Brief:
After locating the line that contains "sheet (R331). -/" in the records below, write out exactly that line and each line after it through the one that contains "def decodeSec (s", and nothing else.

Records for this exercise:
● ● ●

-- ==== Sys2Proof/Machine/VideoOps.lean ====
section
/-! DEFINITION. The training path: the shuffled order (R322 to R325), frame time and sampling (R326, R327), pictures to patch sheets
(R329, R330). -/

namespace Sys2Proof.Machine

/-! The order of positions (R323). -/

/-- ceil(log2 n), raised to an even number, at least 2. -/
def permBits (n : Nat) : Nat :=
  let c := if n ≤ 2 ^ n.log2 then n.log2 else n.log2 + 1
  let b := max 2 c
  if b % 2 = 1 then b + 1 else b

/-- perm(x): six rounds. -/
def permRounds (key : BitVec 64) (h x : Nat) : Nat :=
  let f (r j : Nat) : Nat := (mix64 (BitVec.ofNat 64 r + key + BitVec.ofNat 64 (j + 1))).toNat % 2 ^ h
  let p := (List.range 6).foldl (fun (p : Nat × Nat) j => (p.2, p.1 ^^^ f p.2 j)) (x / 2 ^ h, x % 2 ^ h)
  p.1 * 2 ^ h + p.2

/-- The walk through perm until it falls below `n`. -/
def permWalk (key : BitVec 64) (h n : Nat) : Nat → Nat → Nat
  | 0, y => y
  | fuel + 1, y => if n ≤ y then permWalk key h n fuel (permRounds key h y) else y

/-- π_s(q) for a shard of `n` rows. -/
def permute (seed : BitVec 64) (s n q : Nat) : Nat :=
  let h := permBits n / 2
  let key := mix64 (seed + BitVec.ofNat 64 s)
  permWalk key h n (2 ^ (2 * h)) (permRounds key h q)

/-- Rows of shard `k` of a manifest of `n` rows in `m` shards. -/
def shardCount (n m k : Nat) : Nat := ceilDiv (n - k) (max 1 m)

/-! Frame time (R326). -/

/-- PTS values unwrapped: a value lower than its predecessor by more than 2^32 has 2^33 added; a discontinuity restarts the count one
frame duration after the last timed frame. -/
def unwrapPts (pts0 : Nat) (fs : List Frame) : List Int :=
  ((fs.foldl (fun (a : List Int × Int × Int) f =>
    let v : Int := f.pts
    let off := match f.discontinuity with
      | some d => a.2.2 + d - v
      | none => if v + a.2.1 + 2 ^ 32 < a.2.2 then a.2.1 + 2 ^ 33 else a.2.1
    ((v + off) :: a.1, off, v + off)) ([], 0, (pts0 : Int))).1).reverse

/-- T_f of every frame, as an offset to BASE_TIME in ns. -/
def frameTimes (pts0 : Nat) (fs : List Frame) : List Int := (unwrapPts pts0 fs).map fun p => (p - pts0) * 100000 / 9

/-! Sampling (R327). -/

/-- The frames that WINDOW takes, by number: for each k the first frame at or after W₀ + k × STEP, each frame once. -/
def windowFrames (w0 w1 stepNs : Int) : List (Nat × Int) → Int → List Nat
  | [], _ => []
  | (n, t) :: rest, next =>
    if next ≤ t ∧ w0 ≤ t ∧ t < w1 then
      n :: windowFrames w0 w1 stepNs rest (if stepNs = 0 then next else w0 + ((t - w0) / stepNs + 1) * stepNs)
    else windowFrames w0 w1 stepNs rest next

/-- The numbers of the frames sampled from a unit. A picture error is never sampled (R321). -/
def sampledFrames (d : DecodeSec) (hdr : Bytes) (pts0 : Nat) (fs : List Frame) (errors : List Nat) : List Nat :=
  let times := (frameTimes pts0 fs).mapIdx fun n t => (n, t)
  let w0 : Int := u32 hdr 24 * 1000000
  let w1 : Int := w0 + u32 hdr 28 * 1000000
  let ns : List Nat := match d.mode with
    | 0 => (List.range fs.length).filter fun n => n % max 1 d.stepN == 0
    | 1 => (List.range fs.length).filter fun n => (fs.map (·.intra)).getD n false
    | _ => windowFrames w0 w1 (d.stepN * 1000000) times w0
  (ns.filter fun n => !errors.contains n).take d.maxSamples

/-! Pictures (R329). -/

/-- The source positions and weights of output position `i` when `n` positions become `m`: overlap where the dimension shrinks, linear
between pixel centres where it grows (log entry 30). The weights add up to `dimTotal`. -/
def dimWeights (n m i : Nat) : List (Nat × Nat) :=
  if m ≤ n then
    let lo := i * n / max 1 m
    let hi := ceilDiv ((i + 1) * n) (max 1 m)
    (List.range (hi - lo)).map fun j => (lo + j, min ((lo + j + 1) * m) ((i + 1) * n) - max ((lo + j) * m) (i * n))
  else
    let c := (2 * i + 1) * n - m
    let k := c / (2 * m)
    let f := c % (2 * m)
    [(k, 2 * m - f), (min (k + 1) (n - 1), f)]
def dimTotal (n m : Nat) : Nat := if m ≤ n then n else 2 * m

/-- The size to which a picture is scaled, and the offset at which OUT_W × OUT_H is cropped from it. -/
def scaledSize (d : DecodeSec) (w h : Nat) : (Nat × Nat) × (Nat × Nat) :=
  if d.resize = 0 then ((d.outW, d.outH), (0, 0))
  else if w * d.outH ≤ h * d.outW then
    let h' := max d.outH (h * d.outW / max 1 w)
    ((d.outW, h'), (0, (h' - d.outH) / 2))
  else
    let w' := max d.outW (w * d.outH / max 1 h)
    ((w', d.outH), ((w' - d.outW) / 2, 0))

/-- A channel of the resized picture at (x, y): numerator over (dimTotal × dimTotal × 65,535). -/
def resized (d : DecodeSec) (f : Frame) (x y c : Nat) : Nat :=
  let ((w', h'), (ox, oy)) := scaledSize d f.width f.height
  let px := f.rgb.toArray
  ((dimWeights f.height h' (y + oy)).map fun a =>
    ((dimWeights f.width w' (x + ox)).map fun b => a.2 * b.2 * px.getD ((a.1 * f.width + b.1) * 3 + c) 0).sum).sum

/-- A rational number with 160 bits after the point and a sticky last bit, which every later rounding of R96 and R97 treats as the
number itself. -/
def ratNum (n : Int) (d : Nat) : ExNum :=
  let m := n.natAbs * 2 ^ 160
  let q := m / max 1 d
  .fin (decide (n < 0)) (2 * q + if m % max 1 d = 0 then 0 else 1) (-161)

/-- A finite FP32 value in units of 2^-149. -/
def fp32Units (w : BitVec 32) : Int := (ExNum.shift (fp32Val w) 149).floor

/-- One element of the picture before its conversion: 255x for INT8, else v (R329 step 5), from x = n / t. -/
def pixelVal (f : Nat) (d : DecodeSec) (c n t : Nat) : ExNum :=
  if f = 0x01 then ratNum (255 * n) t
  else
    let mean := fp32Units (d.mean.getD c 0)
    let std := fp32Units (d.std.getD c 0)
    let num := (n : Int) * 2 ^ 149 - mean * t
    ratNum (if std < 0 then -num else num) (t * std.natAbs)

/-- A block row of the patch stream: INT8 takes round(255x) - 128 (R329). -/
def patchRow (f : Nat) (vals : List ExNum) (live : Nat) : Byte × List Nat :=
  if f = 0x01 then (0, (vals.zipIdx).map fun p => if p.2 < live then twos 8 (satInt 0 255 p.1 - 128) else 0)
  else if f = 0x30 then (0, (vals.zipIdx).map fun p => (Config.openSketch (fp32Code p.1).toNat p.2).toNat)
  else encodeBlock f (boundGrid []) vals

/-- The patch sheets of a sampled frame, group by group (R330). -/
def patchSheets (x : Stream) (d : DecodeSec) (f : Frame) (poison : Bool) (tag : BitVec 32) (origin : BitVec 64) : List Sheet :=
  let p := max 1 d.p
  let cols := d.outW / p
  let patches := cols * (d.outH / p)
  let size := 3 * p * p
  let rows := ceilDiv size 32
  let ((w', h'), _) := scaledSize d f.width f.height
  let t := dimTotal f.height h' * dimTotal f.width w' * 65535
  let elem (k e : Nat) : ExNum :=
    let c := e / (p * p)
    let y := k / max 1 cols * p + e % (p * p) / p
    let z := k % max 1 cols * p + e % p
    if size ≤ e then .zero else pixelVal x.format d c (resized d f z y c) t
  (List.range (ceilDiv patches 32)).flatMap fun g =>
    let n := min 32 (patches - 32 * g)
    (List.range rows).map fun j =>
      let bs := (List.range n).map fun i =>
        patchRow x.format ((List.range 32).map fun e => elem (32 * g + i) (32 * j + e)) (size - 32 * j)
      mkSheet x.format x.shape n (if poison then flagPoison else 0) tag origin x.grid (bs.map (·.1)) (pack x.format (bs.flatMap (·.2)))

/-- Sheets of one sample (R330). -/
def sampleSize (d : DecodeSec) : Nat :=
  let p := max 1 d.p
  ceilDiv (d.outW / p * (d.outH / p)) 32 * ceilDiv (3 * p * p) 32

/-- The header of a ring slot as DECODE fills it (R331, R336). -/
def slotHeader (kind flags p epoch position entry time frame : Nat) : Bytes :=
  leBytes 1 kind ++ leBytes 1 flags ++ leBytes 2 p ++ leBytes 4 epoch ++ leBytes 8 position ++ leBytes 8 entry ++
  leBytes 8 time ++ leBytes 4 frame ++ zeros 28

/-- Words of a 64-byte header as a record sheet (R331). -/
def headerSheet (hdr : Bytes) (flags : BitVec 16) (tag : BitVec 32) (origin : BitVec 64) : Sheet :=
  wordSheet ((pieces 4 hdr).map leNat) flags tag origin

def decodeSec (s : State) (c : Nat) : Option DecodeSec := (ctxOf s c).loaded.bind fun l => l.image.decode
def deliverSec (s : State) (c : Nat) : Option DeliverSec := (ctxOf s c).loaded.bind fun l => l.image.deliver

def bumpDec (s : State) (c : Nat) (f : DecMon → DecMon) : State := updCtx s c fun x => { x with dec := f x.dec }

end Sys2Proof.Machine
end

● ● ●

Exercise response:
/-- Words of a 64-byte header as a record sheet (R331). -/
def headerSheet (hdr : Bytes) (flags : BitVec 16) (tag : BitVec 32) (origin : BitVec 64) : Sheet :=
  wordSheet ((pieces 4 hdr).map leNat) flags tag origin

def decodeSec (s : State) (c : Nat) : Option DecodeSec := (ctxOf s c).loaded.bind fun l => l.image.decode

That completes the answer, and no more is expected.